## EXERCISE DESCRIPTION:
Only lines that contain the string "range" should be returned from the material below.

┌────────

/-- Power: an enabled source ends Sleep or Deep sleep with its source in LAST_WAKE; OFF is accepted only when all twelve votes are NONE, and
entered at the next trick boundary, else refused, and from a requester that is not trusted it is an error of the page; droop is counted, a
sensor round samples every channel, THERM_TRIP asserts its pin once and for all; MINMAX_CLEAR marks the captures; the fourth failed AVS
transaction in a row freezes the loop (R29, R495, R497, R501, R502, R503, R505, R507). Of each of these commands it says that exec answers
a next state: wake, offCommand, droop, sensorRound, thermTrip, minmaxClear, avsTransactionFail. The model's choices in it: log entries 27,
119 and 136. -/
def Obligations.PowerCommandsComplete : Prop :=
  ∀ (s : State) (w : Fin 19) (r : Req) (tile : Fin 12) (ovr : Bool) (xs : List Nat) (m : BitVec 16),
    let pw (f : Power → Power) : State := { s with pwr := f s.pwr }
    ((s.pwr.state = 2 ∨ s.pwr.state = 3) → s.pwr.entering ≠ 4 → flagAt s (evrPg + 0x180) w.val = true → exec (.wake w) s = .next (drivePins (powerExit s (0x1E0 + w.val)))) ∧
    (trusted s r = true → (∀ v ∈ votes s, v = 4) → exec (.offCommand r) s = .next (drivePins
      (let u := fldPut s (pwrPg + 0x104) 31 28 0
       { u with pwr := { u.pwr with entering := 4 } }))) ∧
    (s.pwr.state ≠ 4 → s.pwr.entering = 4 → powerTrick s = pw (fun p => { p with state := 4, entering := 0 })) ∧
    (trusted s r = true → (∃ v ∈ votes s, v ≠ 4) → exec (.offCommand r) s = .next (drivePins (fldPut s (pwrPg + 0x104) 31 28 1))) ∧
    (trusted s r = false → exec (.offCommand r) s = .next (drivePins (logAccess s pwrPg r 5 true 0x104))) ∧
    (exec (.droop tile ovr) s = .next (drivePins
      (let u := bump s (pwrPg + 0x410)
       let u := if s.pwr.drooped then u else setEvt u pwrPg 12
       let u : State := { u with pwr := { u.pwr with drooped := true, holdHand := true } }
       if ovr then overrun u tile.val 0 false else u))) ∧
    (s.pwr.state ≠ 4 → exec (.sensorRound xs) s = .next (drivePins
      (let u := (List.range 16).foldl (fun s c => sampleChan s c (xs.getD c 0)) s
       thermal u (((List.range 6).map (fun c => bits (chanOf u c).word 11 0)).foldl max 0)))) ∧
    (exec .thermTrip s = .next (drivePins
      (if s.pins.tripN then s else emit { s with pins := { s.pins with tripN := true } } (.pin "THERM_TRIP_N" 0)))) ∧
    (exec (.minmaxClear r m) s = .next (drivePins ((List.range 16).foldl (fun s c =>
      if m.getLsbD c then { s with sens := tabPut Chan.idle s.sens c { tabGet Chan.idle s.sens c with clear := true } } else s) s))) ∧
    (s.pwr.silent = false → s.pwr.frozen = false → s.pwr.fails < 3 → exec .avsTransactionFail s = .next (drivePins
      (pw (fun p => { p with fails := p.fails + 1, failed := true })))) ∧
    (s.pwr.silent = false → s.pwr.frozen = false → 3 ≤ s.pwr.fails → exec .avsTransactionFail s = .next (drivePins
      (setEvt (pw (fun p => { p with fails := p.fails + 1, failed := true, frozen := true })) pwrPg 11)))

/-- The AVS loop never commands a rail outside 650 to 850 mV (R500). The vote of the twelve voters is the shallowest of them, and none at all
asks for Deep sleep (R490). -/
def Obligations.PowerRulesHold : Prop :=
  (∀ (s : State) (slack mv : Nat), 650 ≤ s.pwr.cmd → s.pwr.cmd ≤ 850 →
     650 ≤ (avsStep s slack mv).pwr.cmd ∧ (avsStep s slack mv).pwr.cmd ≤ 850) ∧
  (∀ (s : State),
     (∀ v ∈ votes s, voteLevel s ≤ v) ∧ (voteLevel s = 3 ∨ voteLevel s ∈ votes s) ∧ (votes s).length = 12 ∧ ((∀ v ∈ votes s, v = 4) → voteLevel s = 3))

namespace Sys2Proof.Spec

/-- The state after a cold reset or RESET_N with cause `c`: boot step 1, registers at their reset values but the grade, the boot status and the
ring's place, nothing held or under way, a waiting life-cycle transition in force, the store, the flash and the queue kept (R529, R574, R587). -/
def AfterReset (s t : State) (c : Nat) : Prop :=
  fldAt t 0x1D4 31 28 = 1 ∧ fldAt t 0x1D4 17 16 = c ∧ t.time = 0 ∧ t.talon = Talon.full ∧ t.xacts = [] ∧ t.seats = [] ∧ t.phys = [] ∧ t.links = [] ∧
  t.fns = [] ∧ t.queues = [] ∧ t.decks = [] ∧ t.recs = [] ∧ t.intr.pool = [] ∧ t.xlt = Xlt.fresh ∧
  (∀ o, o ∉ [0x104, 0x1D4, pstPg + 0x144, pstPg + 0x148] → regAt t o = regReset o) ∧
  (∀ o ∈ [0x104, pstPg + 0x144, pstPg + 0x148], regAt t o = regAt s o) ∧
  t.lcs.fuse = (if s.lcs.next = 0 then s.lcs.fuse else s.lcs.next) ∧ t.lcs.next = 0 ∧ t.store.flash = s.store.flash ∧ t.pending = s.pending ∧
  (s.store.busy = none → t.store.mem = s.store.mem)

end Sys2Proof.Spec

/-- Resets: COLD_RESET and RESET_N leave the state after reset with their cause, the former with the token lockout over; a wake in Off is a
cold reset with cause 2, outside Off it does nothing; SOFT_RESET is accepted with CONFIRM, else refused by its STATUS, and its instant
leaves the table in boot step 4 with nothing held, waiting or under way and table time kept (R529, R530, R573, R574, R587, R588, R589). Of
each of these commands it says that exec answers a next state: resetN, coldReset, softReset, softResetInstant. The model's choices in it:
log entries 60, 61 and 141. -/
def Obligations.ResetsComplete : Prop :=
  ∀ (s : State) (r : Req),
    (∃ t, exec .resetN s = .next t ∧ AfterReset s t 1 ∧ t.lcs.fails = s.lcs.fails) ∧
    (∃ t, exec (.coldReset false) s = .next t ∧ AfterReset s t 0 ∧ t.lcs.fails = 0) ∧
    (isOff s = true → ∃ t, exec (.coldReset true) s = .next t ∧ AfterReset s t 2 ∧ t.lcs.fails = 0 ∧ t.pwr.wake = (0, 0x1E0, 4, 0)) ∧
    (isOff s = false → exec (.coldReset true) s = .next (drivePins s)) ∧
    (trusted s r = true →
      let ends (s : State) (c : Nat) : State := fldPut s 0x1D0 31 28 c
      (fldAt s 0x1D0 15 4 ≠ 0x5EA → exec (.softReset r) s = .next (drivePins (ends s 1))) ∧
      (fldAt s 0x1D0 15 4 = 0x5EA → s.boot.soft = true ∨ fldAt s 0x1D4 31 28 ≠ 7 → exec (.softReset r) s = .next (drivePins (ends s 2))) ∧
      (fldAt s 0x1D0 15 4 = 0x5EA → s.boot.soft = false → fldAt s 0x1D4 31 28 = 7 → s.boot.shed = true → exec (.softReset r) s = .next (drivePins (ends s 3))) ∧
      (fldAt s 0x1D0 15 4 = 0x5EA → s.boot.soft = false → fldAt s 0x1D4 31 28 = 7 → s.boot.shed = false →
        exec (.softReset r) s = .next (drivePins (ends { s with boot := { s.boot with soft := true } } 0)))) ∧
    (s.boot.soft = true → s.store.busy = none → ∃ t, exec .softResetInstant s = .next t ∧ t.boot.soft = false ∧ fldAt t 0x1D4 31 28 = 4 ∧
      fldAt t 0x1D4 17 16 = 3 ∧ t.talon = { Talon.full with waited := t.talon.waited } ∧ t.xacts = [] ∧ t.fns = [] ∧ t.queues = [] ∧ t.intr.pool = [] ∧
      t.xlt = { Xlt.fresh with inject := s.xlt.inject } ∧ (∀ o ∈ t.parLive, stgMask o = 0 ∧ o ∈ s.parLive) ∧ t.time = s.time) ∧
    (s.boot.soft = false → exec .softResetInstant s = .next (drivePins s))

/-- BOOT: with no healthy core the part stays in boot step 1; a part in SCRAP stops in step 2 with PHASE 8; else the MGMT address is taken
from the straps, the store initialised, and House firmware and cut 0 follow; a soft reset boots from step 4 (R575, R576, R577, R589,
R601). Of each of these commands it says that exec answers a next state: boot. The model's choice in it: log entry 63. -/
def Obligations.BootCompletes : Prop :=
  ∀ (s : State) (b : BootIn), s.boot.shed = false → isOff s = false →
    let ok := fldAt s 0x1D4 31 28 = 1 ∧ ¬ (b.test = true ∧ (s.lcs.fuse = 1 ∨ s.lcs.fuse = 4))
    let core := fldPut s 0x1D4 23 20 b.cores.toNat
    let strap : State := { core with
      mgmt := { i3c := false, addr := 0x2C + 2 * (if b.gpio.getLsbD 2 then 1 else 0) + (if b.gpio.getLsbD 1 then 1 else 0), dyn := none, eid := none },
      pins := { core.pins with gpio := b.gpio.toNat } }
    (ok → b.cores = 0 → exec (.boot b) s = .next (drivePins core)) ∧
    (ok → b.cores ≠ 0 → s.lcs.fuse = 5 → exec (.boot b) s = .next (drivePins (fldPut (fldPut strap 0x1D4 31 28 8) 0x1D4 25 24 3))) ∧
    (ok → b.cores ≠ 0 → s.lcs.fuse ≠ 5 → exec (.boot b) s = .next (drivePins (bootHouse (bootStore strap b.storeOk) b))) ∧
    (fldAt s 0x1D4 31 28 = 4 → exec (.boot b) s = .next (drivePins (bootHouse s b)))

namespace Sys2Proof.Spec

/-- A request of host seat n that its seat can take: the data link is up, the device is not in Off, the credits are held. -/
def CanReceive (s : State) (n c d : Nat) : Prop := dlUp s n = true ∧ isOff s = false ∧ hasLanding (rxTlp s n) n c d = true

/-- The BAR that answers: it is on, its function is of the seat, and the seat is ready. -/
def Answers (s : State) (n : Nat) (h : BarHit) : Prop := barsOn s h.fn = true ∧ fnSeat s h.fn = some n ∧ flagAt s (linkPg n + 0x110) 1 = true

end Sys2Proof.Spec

└────────

## ANSWER BELOW:
      (let u := (List.range 16).foldl (fun s c => sampleChan s c (xs.getD c 0)) s
       thermal u (((List.range 6).map (fun c => bits (chanOf u c).word 11 0)).foldl max 0)))) ∧
    (exec (.minmaxClear r m) s = .next (drivePins ((List.range 16).foldl (fun s c =>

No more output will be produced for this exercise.